This poem has several similes in which the poet compares one thing to another using the word "like." First, the old woman's sons are "like fruit borne by birds." The woman has just noted that ripe fruit, when it falls, falls near the trunk, figuratively its "mother." In the same way, she wishes her boys, now that they are "ripe" and grown up, would come to her side. However, her sons are not like that kind of fruit. They are like fruit that birds pick up and carry far from the tree. This represents how her sons have moved away from their childhood home.
Next, the old woman uses three similes to describe her condition, showing that she is very old and coming to the end of her life. She says her "hands are like broom sticks." This suggests they are bony and rough; they have lost the fleshiness of youth and middle age. She says she is "dry like a carved image." This suggests the dry, thin skin of old age and the weight loss that makes her seem hard rather than supple. She says, "I sway like a dry falling leaf." Elderly people often have balance issues, or their joints and muscles don't function as well, so when they walk, they totter or move from side to side. This image harks back to the beginning of the poem where the speaker mentions the fruit tree. But the picture of the dry falling leaf speaks of autumn and the end of life; falling leaves are dead leaves.

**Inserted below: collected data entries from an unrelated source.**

-- ==== Sys2Proof/Laws/Ops.lean ====
section
/-! SUPPORT. One lemma per shared operation that says once everything it can do when it answers a next state; later
proofs cite these and never unfold the operation. -/

namespace Sys2Proof.Machine

variable {s t : State}

/-- A sequenced operation answers a next state in one of two ways. -/
theorem thenAt_cases {o : StepResult} {p : Phase} {k : State → StepResult} (h : thenAt o p k = .next t) :
    (∃ u, o = .next u ∧ u.phase = p ∧ k u = .next t) ∨ (o = .next t ∧ t.phase ≠ p) := by
  unfold thenAt at h
  split at h
  · rename_i u
    split at h
    · exact .inl ⟨u, rfl, ‹_›, h⟩
    · cases h; exact .inr ⟨rfl, ‹_›⟩
  · cases h
  · cases h

@[simp] theorem thenAt_next_pos {u : State} {p : Phase} {k : State → StepResult} (h : u.phase = p) :
    thenAt (.next u) p k = k u := by simp [thenAt, h]

@[simp] theorem thenAt_next_neg {u : State} {p : Phase} {k : State → StepResult} (h : u.phase ≠ p) :
    thenAt (.next u) p k = .next u := by simp [thenAt, h]

/-- A property that both halves keep is kept by the sequence. -/
theorem thenAt_keeps {P : State → Prop} {o : StepResult} {p : Phase} {k : State → StepResult}
    (ho : ∀ u, o = .next u → P u) (hk : ∀ u t, P u → k u = .next t → P t) (h : thenAt o p k = .next t) : P t := by
  rcases thenAt_cases h with ⟨u, hu, -, ht⟩ | ⟨ht, -⟩
  · exact hk u t (ho u hu) ht
  · exact ho t ht

/-- What a raise leaves, in the terms of the statements (spec/60_exceptions.md R137). -/
theorem raise_raised (s : State) (o : Result) : Raised s o (s.raise o) := ⟨rfl, rfl, rfl⟩

theorem opEncode_cases (h : opEncode s = .next t) : s.phase = .build ∧ t = s.encoded := by
  unfold opEncode at h
  split at h
  · cases h; exact ⟨‹_›, rfl⟩
  · cases h

theorem opReceive_cases {line : List Bool} {rest : List Answer} (h : opReceive line rest s = .next t) :
    line.length = unitBits * s.bufLen ∧ t = { s.handOver with answers := rest }.received line := by
  unfold opReceive at h
  split at h
  · cases h; exact ⟨‹_›, rfl⟩
  · cases h

/-- Of an answer that is no failure, XCHG takes the raw bits: given as such, or the serial image of the bytes. -/
theorem opXchg_cases (h : opXchg s = .next t) :
    s.phase = .exchange ∧
      ((∃ op rest, s.answers = .fail op :: rest ∧
          t = { s.handOver with answers := rest }.cutOff.raise (.transportFault op)) ∨
       (∃ a line rest, s.answers = a :: rest ∧ a.line? = some line ∧ line.length = unitBits * s.bufLen ∧
          t = { s.handOver with answers := rest }.received line)) := by
  unfold opXchg at h
  split at h
  · refine ⟨‹_›, ?_⟩
    split at h
    · cases h
    · cases h; exact .inl ⟨_, _, ‹_›, rfl⟩
    · obtain ⟨hl, rfl⟩ := opReceive_cases h; exact .inr ⟨_, _, _, ‹_›, rfl, hl, rfl⟩
    · obtain ⟨hl, rfl⟩ := opReceive_cases h; exact .inr ⟨_, _, _, ‹_›, rfl, hl, rfl⟩
  · cases h

theorem opValid_cases (h : opValid s = .next t) :
    s.phase = .validate ∧ s.n ≠ 0 ∧
      ((sentinel (s.bufByte (s.n - 1)) = true ∧ t = s.raise .notReady) ∨
       (sentinel (s.bufByte (s.n - 1)) = false ∧ t = { s with phase := .load })) := by
  unfold opValid State.readyByte? at h
  by_cases hn : s.n = 0
  · simp [hn] at h; split at h <;> cases h
  · split at h
    · refine ⟨‹_›, hn, ?_⟩
      cases hs : sentinel (s.bufByte (s.n - 1))
      · simp [hs] at h; exact .inr ⟨rfl, h.symm⟩
      · simp [hs] at h; exact .inl ⟨rfl, h.symm⟩
    · cases h

theorem opLdraw_cases (h : opLdraw s = .next t) :
    s.phase = .load ∧
      t = { s with raw := BitVec.ofNat 64 s.window, out := 0#32, cnt := 0#6, phase := .shift } := by
  unfold opLdraw at h
  split at h
  · cases h; exact ⟨‹_›, rfl⟩
  · cases h

theorem opDstep_cases (h : opDstep s = .next t) :
    s.phase = .shift ∧ s.cnt.toNat < iterations ∧
      ((s.mismatch = true ∧ t = s.raise .integrityViolation) ∨ (s.mismatch = false ∧ t = s.shifted)) := by
  unfold opDstep at h
  split at h
  · rename_i hp
    refine ⟨hp.1, hp.2, ?_⟩
    cases hm : s.mismatch <;> rw [hm] at h <;> cases h
    · exact .inr ⟨rfl, rfl⟩
    · exact .inl ⟨rfl, rfl⟩
  · cases h

theorem opFinal_cases (h : opFinal s = .next t) :
    s.phase = .finish ∧ s.cnt.toNat = iterations ∧ t = s.delivered := by
  unfold opFinal at h
  split at h
  · rename_i hp; cases h; exact ⟨hp.1, hp.2, rfl⟩
  · cases h

theorem opRead_cases (h : opRead s = .next t) :
    s.phase = .idle ∧ s.profileLegal = true ∧ s.fits = true ∧ opReadSequence s.accept = .next t := by
  unfold opRead at h
  split at h
  · cases h
  · rename_i hp
    have hp : s.phase = .idle := not_not.mp hp
    cases hl : s.profileLegal <;> cases hf : s.fits <;> simp [hl, hf] at h
    exact ⟨hp, rfl, rfl, h⟩

theorem opSend_cases {b : Byte} {lo hi : Nat} (h : opSend b lo hi s = .next t) :
    s.phase = .exchange ∧ lo ≤ s.sendAddress ∧ s.sendAddress < hi ∧ s.bufByte s.sendAddress = b ∧
      t = { s with serial := s.serial ++ byteBits b } := by
  unfold opSend at h
  split at h
  · split at h
    · rename_i hp; cases h; exact ⟨‹_›, hp.1, hp.2.1, hp.2.2, rfl⟩
    · cases h
  · cases h

/-- A pair symbol runs as DSTEP. -/
theorem opPair_cases {x y : Bool} (h : opPair x y s = .next t) : s.b1 = x ∧ s.b2 = y ∧ opDstep s = .next t := by
  unfold opPair at h
  split at h
  · split at h
    · rename_i hp; exact ⟨hp.1, hp.2, h⟩
    · cases h
  · cases h

/-- The symbol RXNOTRDY runs as VALID. -/
theorem opNotReady_cases (h : opNotReady s = .next t) : opValid s = .next t := by
  unfold opNotReady at h
  split at h
  · split at h
    · cases h
    · split at h
      · exact h
      · cases h
  · cases h

/-! ### Each micro-operation where its precondition holds -/

theorem opEncode_next (h : s.phase = .build) : opEncode s = .next s.encoded := by rw [opEncode, if_pos h]

theorem opXchg_fail {op : OpName} {rest : List Answer} (h : s.phase = .exchange)
    (ha : s.answers = .fail op :: rest) :
    opXchg s = .next ({ s.handOver with answers := rest }.cutOff.raise (.transportFault op)) := by
  simp [opXchg, h, ha]

theorem opXchg_line {a : Answer} {line : List Bool} {rest : List Answer} (h : s.phase = .exchange)
    (ha : s.answers = a :: rest) (hl : a.line? = some line) (hn : line.length = unitBits * s.bufLen) :
    opXchg s = .next ({ s.handOver with answers := rest }.received line) := by
  cases a with
  | fail op => cases hl
  | bytes r => cases hl; rw [opXchg, if_pos h, ha]; exact if_pos hn
  | bits l => cases hl; rw [opXchg, if_pos h, ha]; exact if_pos hn

/-- An answer in bytes of the frame's length: BUF takes exactly those bytes. -/
theorem opXchg_bytes {r : List Byte} {rest : List Answer} (h : s.phase = .exchange)
    (ha : s.answers = .bytes r :: rest) (hr : r.length = s.bufLen) :
    opXchg s = .next ({ s.handOver with answers := rest }.received (serialImage r)) :=
  opXchg_line h ha rfl (by rw [length_serialImage, hr])

theorem opLdraw_next (h : s.phase = .load) :
    opLdraw s = .next { s with raw := BitVec.ofNat 64 s.window, out := 0#32, cnt := 0#6, phase := .shift } := by
  rw [opLdraw, if_pos h]

theorem opDstep_agree (hp : s.phase = .shift) (hc : s.cnt.toNat < iterations) (hm : s.b1 = s.b2) :
    opDstep s = .next s.shifted := by
  rw [opDstep, if_pos ⟨hp, hc⟩, if_neg (by simp [State.mismatch, hm])]

theorem opDstep_differ (hp : s.phase = .shift) (hc : s.cnt.toNat < iterations) (hm : s.b1 ≠ s.b2) :
    opDstep s = .next (s.raise .integrityViolation) := by
  rw [opDstep, if_pos ⟨hp, hc⟩, if_pos (by simpa [State.mismatch] using hm)]

theorem opFinal_next (hp : s.phase = .finish) (hc : s.cnt.toNat = iterations) : opFinal s = .next s.delivered := by
  rw [opFinal, if_pos ⟨hp, hc⟩]

theorem opSend_next {b : Byte} {lo hi : Nat} (hp : s.phase = .exchange)
    (h : lo ≤ s.sendAddress ∧ s.sendAddress < hi ∧ s.bufByte s.sendAddress = b) :
    opSend b lo hi s = .next { s with serial := s.serial ++ byteBits b } := by
  rw [opSend, if_pos hp, if_pos h]

/-- A symbol at its place runs as DSTEP. -/
theorem opPair_eq {x y : Bool} (hp : s.phase = .shift) (hc : s.cnt.toNat < iterations) (h : s.b1 = x ∧ s.b2 = y) :
    opPair x y s = opDstep s := by
  rw [opPair, if_pos ⟨hp, hc⟩, if_pos h]

/-- One step of a run of steps. -/
theorem run_succ {k : Nat} (h : step s = .next t) :
    Host.Core.run Sys2Proof.core (k + 1) s = Host.Core.run Sys2Proof.core k t := by
  have h' : Sys2Proof.core.step s = .next t := h
  simp only [Host.Core.run, h']

/-! ### What a property kept by each micro-operation is kept by -/

/-- What DSTEP keeps, up to 32 of them keep. -/
theorem opDsteps_keeps {P : State → Prop} (hP : ∀ u t, P u → opDstep u = .next t → P t) (k : Nat) {s t : State}
    (hs : P s) (h : opDsteps k s = .next t) : P t := by
  induction k generalizing s t with
  | zero => cases h; exact hs
  | succ k ih => exact thenAt_keeps (fun u hu => hP s u hs hu) (fun u t hu ht => ih hu ht) h

/-- What each micro-operation keeps, DECODE keeps. -/
theorem opDecode_keeps {P : State → Prop} (hl : ∀ u t, P u → opLdraw u = .next t → P t)
    (hd : ∀ u t, P u → opDstep u = .next t → P t) (hf : ∀ u t, P u → opFinal u = .next t → P t) {s t : State}
    (hs : P s) (h : opDecode s = .next t) : P t :=
  thenAt_keeps
    (fun _ hu => thenAt_keeps (fun v hv => hl s v hs hv) (fun _ _ hv ht => opDsteps_keeps hd iterations hv ht) hu)
    (fun u t hu ht => hf u t hu ht) h

/-- What each micro-operation of an accepted read keeps, the read keeps. -/
theorem opReadSequence_keeps {P : State → Prop} (he : ∀ u t, P u → opEncode u = .next t → P t)
    (hw : ∀ u, P u → u.phase = .exchange → u.answers = [] → P u.handOver)
    (hx : ∀ u t, P u → opXchg u = .next t → P t)
    (hv : ∀ u t, P u → opValid u = .next t → P t) (hl : ∀ u t, P u → opLdraw u = .next t → P t)
    (hd : ∀ u t, P u → opDstep u = .next t → P t) (hf : ∀ u t, P u → opFinal u = .next t → P t) {s t : State}
    (hs : P s) (h : opReadSequence s = .next t) : P t := by
  refine thenAt_keeps (fun u hu => ?_) (fun u t hu ht => opDecode_keeps hl hd hf hu ht) h
  refine thenAt_keeps (fun v hv' => ?_) (fun v t hv' ht => hv v t hv' ht) hu
  rcases thenAt_cases hv' with ⟨w, hw', hp, ht⟩ | ⟨ht, -⟩
  · have hPw := he s w hs hw'
    unfold opXchgOrWait at ht
    split at ht
    · cases ht; exact hw w hPw hp ‹_›
    · exact hx w v hPw ht
  · exact he s v hs ht

/-- Everything one instruction can do: what the micro-operations keep, and what the other effects establish, holds of
the next state. READ starts from the accepted state, the symbols extend the line, IDLEB sets the configuration. -/
theorem exec_keeps {P : State → Prop} {i : Instr} {s t : State}
    (hid : ∀ c r, s.phase = .idle → legalProfile c r = true →
      P { s with clockHz := c, resetUs := r, n := idleBytes c r })
    (he : ∀ u t, P u → opEncode u = .next t → P t) (hx : ∀ u t, P u → opXchg u = .next t → P t)
    (hv : ∀ u t, P u → opValid u = .next t → P t) (hl : ∀ u t, P u → opLdraw u = .next t → P t)
    (hd : ∀ u t, P u → opDstep u = .next t → P t) (hf : ∀ u t, P u → opFinal u = .next t → P t)
    (hh : ∀ u, P u → u.phase = .exchange → P u.handOver)
    (ha : i = .read → s.phase = .idle → s.profileLegal = true → s.fits = true → P s.accept)
    (hsc : ∀ x, P { s with scaled := x })
    (htx : ∀ b, s.phase = .exchange → s.sendAddress < s.bufLen → s.bufByte s.sendAddress = b →
      P { s with serial := s.serial ++ byteBits b })
    (hs : P s) (h : exec i s = .next t) : P t := by
  cases i with
  | idleb c r =>
    simp only [exec, execIdleb] at h
    split at h
    · cases h
    · rename_i hp
      split at h
      · cases h; exact hid c r (not_not.mp hp) ‹_›
      · cases h
  | encode => exact he _ _ hs h
  | xchg => exact hx _ _ hs h
  | valid => exact hv _ _ hs h
  | ldraw => exact hl _ _ hs h
  | dstep => exact hd _ _ hs h
  | final => exact hf _ _ hs h
  | decode => exact opDecode_keeps hl hd hf hs h
  | read =>
    obtain ⟨h1, h2, h3, h⟩ := opRead_cases h
    exact opReadSequence_keeps he (fun u hu hp _ => hh u hu hp) hx hv hl hd hf (ha rfl h1 h2 h3) h
  | scale v => cases h; exact hsc _
  | txidle => obtain ⟨h1, -, h2, h3, rfl⟩ := opSend_cases h; exact htx _ h1 (Nat.lt_add_right _ h2) h3
  | txclk => obtain ⟨h1, -, h2, h3, rfl⟩ := opSend_cases h; exact htx _ h1 h2 h3
  | rxnotrdy => exact hv _ _ hs (opNotReady_cases h)
  | pair0 => exact hd _ _ hs (opPair_cases h).2.2
  | pair1 => exact hd _ _ hs (opPair_cases h).2.2
  | pairx01 => exact hd _ _ hs (opPair_cases h).2.2
  | pairx10 => exact hd _ _ hs (opPair_cases h).2.2

end Sys2Proof.Machine
end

The similes add emotion to the poem and emphasize the various meanings. Birds are often symbolic both of freedom and of impending doom; the fact that the birds have carried the fruit, that is, her sons, far away shows that they have gained their freedom, but that this is an unhappy reality for the old woman. The similes she uses to describe herself show she is frail and needy and are meant to arouse sympathy and pity, hopefully having the effect of bringing the old woman's sons quickly to her side.